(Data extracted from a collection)

-- ==== Sys2Proof/Machine/Dispatch.lean ====
section
/-! DEFINITION. The meaning of every command: one arm for each row of the table. -/

namespace Sys2Proof.Machine

/-- A command's effect on everything but the queue. -/
def exec (i : Instr) (s : State) : Host.Outcome State Fault Refusal :=
  match i with
  | .restart tag actor => Sys2Proof.Machine.execRestart tag actor s
  | .decommission tag actor => Sys2Proof.Machine.execDecommission tag actor s
  | .commission tag actor => Sys2Proof.Machine.execCommission tag actor s
  | .setStation tag actor a => Sys2Proof.Machine.execSetStation tag actor a s
  | .setClass tag actor a => Sys2Proof.Machine.execSetClass tag actor a s
  | .setBand tag actor a => Sys2Proof.Machine.execSetBand tag actor a s
  | .setCalibration tag actor a => Sys2Proof.Machine.execSetCalibration tag actor a s
  | .stageProfile tag actor a => Sys2Proof.Machine.execStageProfile tag actor a s
  | .setInput tag actor a => Sys2Proof.Machine.execSetInput tag actor a s
  | .setLimits tag actor a => Sys2Proof.Machine.execSetLimits tag actor a s
  | .setEvents tag actor reports attention => Sys2Proof.Machine.execSetEvents tag actor reports attention s
  | .clearEvents tag actor kinds => Sys2Proof.Machine.execClearEvents tag actor kinds s
  | .clearCounters tag actor counters => Sys2Proof.Machine.execClearCounters tag actor counters s
  | .queryStation tag actor => Sys2Proof.Machine.execQueryStation tag actor s
  | .querySlot tag actor slot => Sys2Proof.Machine.execQuerySlot tag actor slot s
  | .queryClass tag actor classIx => Sys2Proof.Machine.execQueryClass tag actor classIx s
  | .queryBand tag actor band => Sys2Proof.Machine.execQueryBand tag actor band s
  | .queryCal tag actor band path => Sys2Proof.Machine.execQueryCal tag actor band path s
  | .queryMeasure tag actor => Sys2Proof.Machine.execQueryMeasure tag actor s
  | .queryFaults tag actor => Sys2Proof.Machine.execQueryFaults tag actor s
  | .queryCounters tag actor => Sys2Proof.Machine.execQueryCounters tag actor s
  | .queryRecords tag actor start => Sys2Proof.Machine.execQueryRecords tag actor start s
  | .queryQueue tag actor start => Sys2Proof.Machine.execQueryQueue tag actor start s
  | .queryEvents tag actor => Sys2Proof.Machine.execQueryEvents tag actor s
  | .queryProfile tag actor => Sys2Proof.Machine.execQueryProfile tag actor s
  | .queryInputs tag actor => Sys2Proof.Machine.execQueryInputs tag actor s
  | .clearFault tag actor kind => Sys2Proof.Machine.execClearFault tag actor kind s
  | .resume tag actor => Sys2Proof.Machine.execResume tag actor s
  | .openSlot tag actor a => Sys2Proof.Machine.execOpenSlot tag actor a s
  | .closeSlot tag actor slot => Sys2Proof.Machine.execCloseSlot tag actor slot s
  | .reclass tag actor slot classIx => Sys2Proof.Machine.execReclass tag actor slot classIx s
  | .setAllowance tag actor slot present allowance => Sys2Proof.Machine.execSetAllowance tag actor slot present allowance s
  | .clearAirtime tag actor slot => Sys2Proof.Machine.execClearAirtime tag actor slot s
  | .request tag actor band emission power mode => Sys2Proof.Machine.execRequest tag actor band emission power mode s
  | .withdraw tag actor => Sys2Proof.Machine.execWithdraw tag actor s
  | .release tag actor => Sys2Proof.Machine.execRelease tag actor s
  | .presence tag actor => Sys2Proof.Machine.execPresence tag actor s
  | .pttOn tag actor => Sys2Proof.Machine.execPttOn tag actor s
  | .pttOff tag actor => Sys2Proof.Machine.execPttOff tag actor s
  | .keyEvents tag actor events => Sys2Proof.Machine.execKeyEvents tag actor events s
  | .setPower tag actor power => Sys2Proof.Machine.execSetPower tag actor power s
  | .retune tag actor band emission => Sys2Proof.Machine.execRetune tag actor band emission s
  | .seize tag actor slot band emission power => Sys2Proof.Machine.execSeize tag actor slot band emission power s
  | .endTurn tag actor slot => Sys2Proof.Machine.execEndTurn tag actor slot s
  | .holdSlot tag actor slot => Sys2Proof.Machine.execHoldSlot tag actor slot s
  | .unholdSlot tag actor slot => Sys2Proof.Machine.execUnholdSlot tag actor slot s
  | .ampOn tag actor => Sys2Proof.Machine.execAmpOn tag actor s
  | .ampOff tag actor => Sys2Proof.Machine.execAmpOff tag actor s
  | .ampReset tag actor => Sys2Proof.Machine.execAmpReset tag actor s
  | .unknownKindRequest kind tag actor => Sys2Proof.Machine.execUnknownKindRequest kind tag actor s
  | .frameReceived f => Sys2Proof.Machine.execFrameReceived f s
  | .interByteGap => Sys2Proof.Machine.execInterByteGap s
  | .replySent => Sys2Proof.Machine.execReplySent s
  | .reportSent => Sys2Proof.Machine.execReportSent s
  | .rstAsserted => Sys2Proof.Machine.execRstAsserted s
  | .rstDeasserted => Sys2Proof.Machine.execRstDeasserted s
  | .stationSecondTick => Sys2Proof.Machine.execStationSecondTick s
  | .presenceExpiry slot => Sys2Proof.Machine.execPresenceExpiry slot s
  | .gapExpiry => Sys2Proof.Machine.execGapExpiry s
  | .turnLimitExpiry => Sys2Proof.Machine.execTurnLimitExpiry s
  | .idleHangExpiry => Sys2Proof.Machine.execIdleHangExpiry s
  | .relayOnExpiry => Sys2Proof.Machine.execRelayOnExpiry s
  | .ampOnExpiry => Sys2Proof.Machine.execAmpOnExpiry s
  | .tailExpiry => Sys2Proof.Machine.execTailExpiry s
  | .ampOffExpiry => Sys2Proof.Machine.execAmpOffExpiry s
  | .relayOffExpiry => Sys2Proof.Machine.execRelayOffExpiry s
  | .bandSettleExpiry => Sys2Proof.Machine.execBandSettleExpiry s
  | .txLimitExpiry => Sys2Proof.Machine.execTxLimitExpiry s
  | .playout => Sys2Proof.Machine.execPlayout s
  | .hangExpiry => Sys2Proof.Machine.execHangExpiry s
  | .burstGapExpiry => Sys2Proof.Machine.execBurstGapExpiry s
  | .stuckKeyExpiry => Sys2Proof.Machine.execStuckKeyExpiry s
  | .warmUpExpiry => Sys2Proof.Machine.execWarmUpExpiry s
  | .ampIdleExpiry => Sys2Proof.Machine.execAmpIdleExpiry s
  | .scanCompletion f r pai pat vsup => Sys2Proof.Machine.execScanCompletion f r pai pat vsup s
  | .intervalExpiry => Sys2Proof.Machine.execIntervalExpiry s
  | .deadlineExpiry => Sys2Proof.Machine.execDeadlineExpiry s
  | .quietExpiry => Sys2Proof.Machine.execQuietExpiry s
  | .idElementTimer => Sys2Proof.Machine.execIdElementTimer s
  | .airTimeTenth => Sys2Proof.Machine.execAirTimeTenth s
  | .residencyTenth counter => Sys2Proof.Machine.execResidencyTenth counter s
  | .inputLevelChange change => Sys2Proof.Machine.execInputLevelChange change s
  | .debounceExpiry input => Sys2Proof.Machine.execDebounceExpiry input s
  | .killDebounceExpiry => Sys2Proof.Machine.execKillDebounceExpiry s
  | .byteReceived byte framingError => Sys2Proof.Machine.execByteReceived byte framingError s

end Sys2Proof.Machine
end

= Requirement =
Using only the entries above, output the line with "Sys2Proof.Machine.execDecommission tag actor s", the line with "Sys2Proof.Machine.execSetBand tag actor a s", and all lines between them, exactly as they stand.

= Your response =
  | .decommission tag actor => Sys2Proof.Machine.execDecommission tag actor s
  | .commission tag actor => Sys2Proof.Machine.execCommission tag actor s
  | .setStation tag actor a => Sys2Proof.Machine.execSetStation tag actor a s
  | .setClass tag actor a => Sys2Proof.Machine.execSetClass tag actor a s
  | .setBand tag actor a => Sys2Proof.Machine.execSetBand tag actor a s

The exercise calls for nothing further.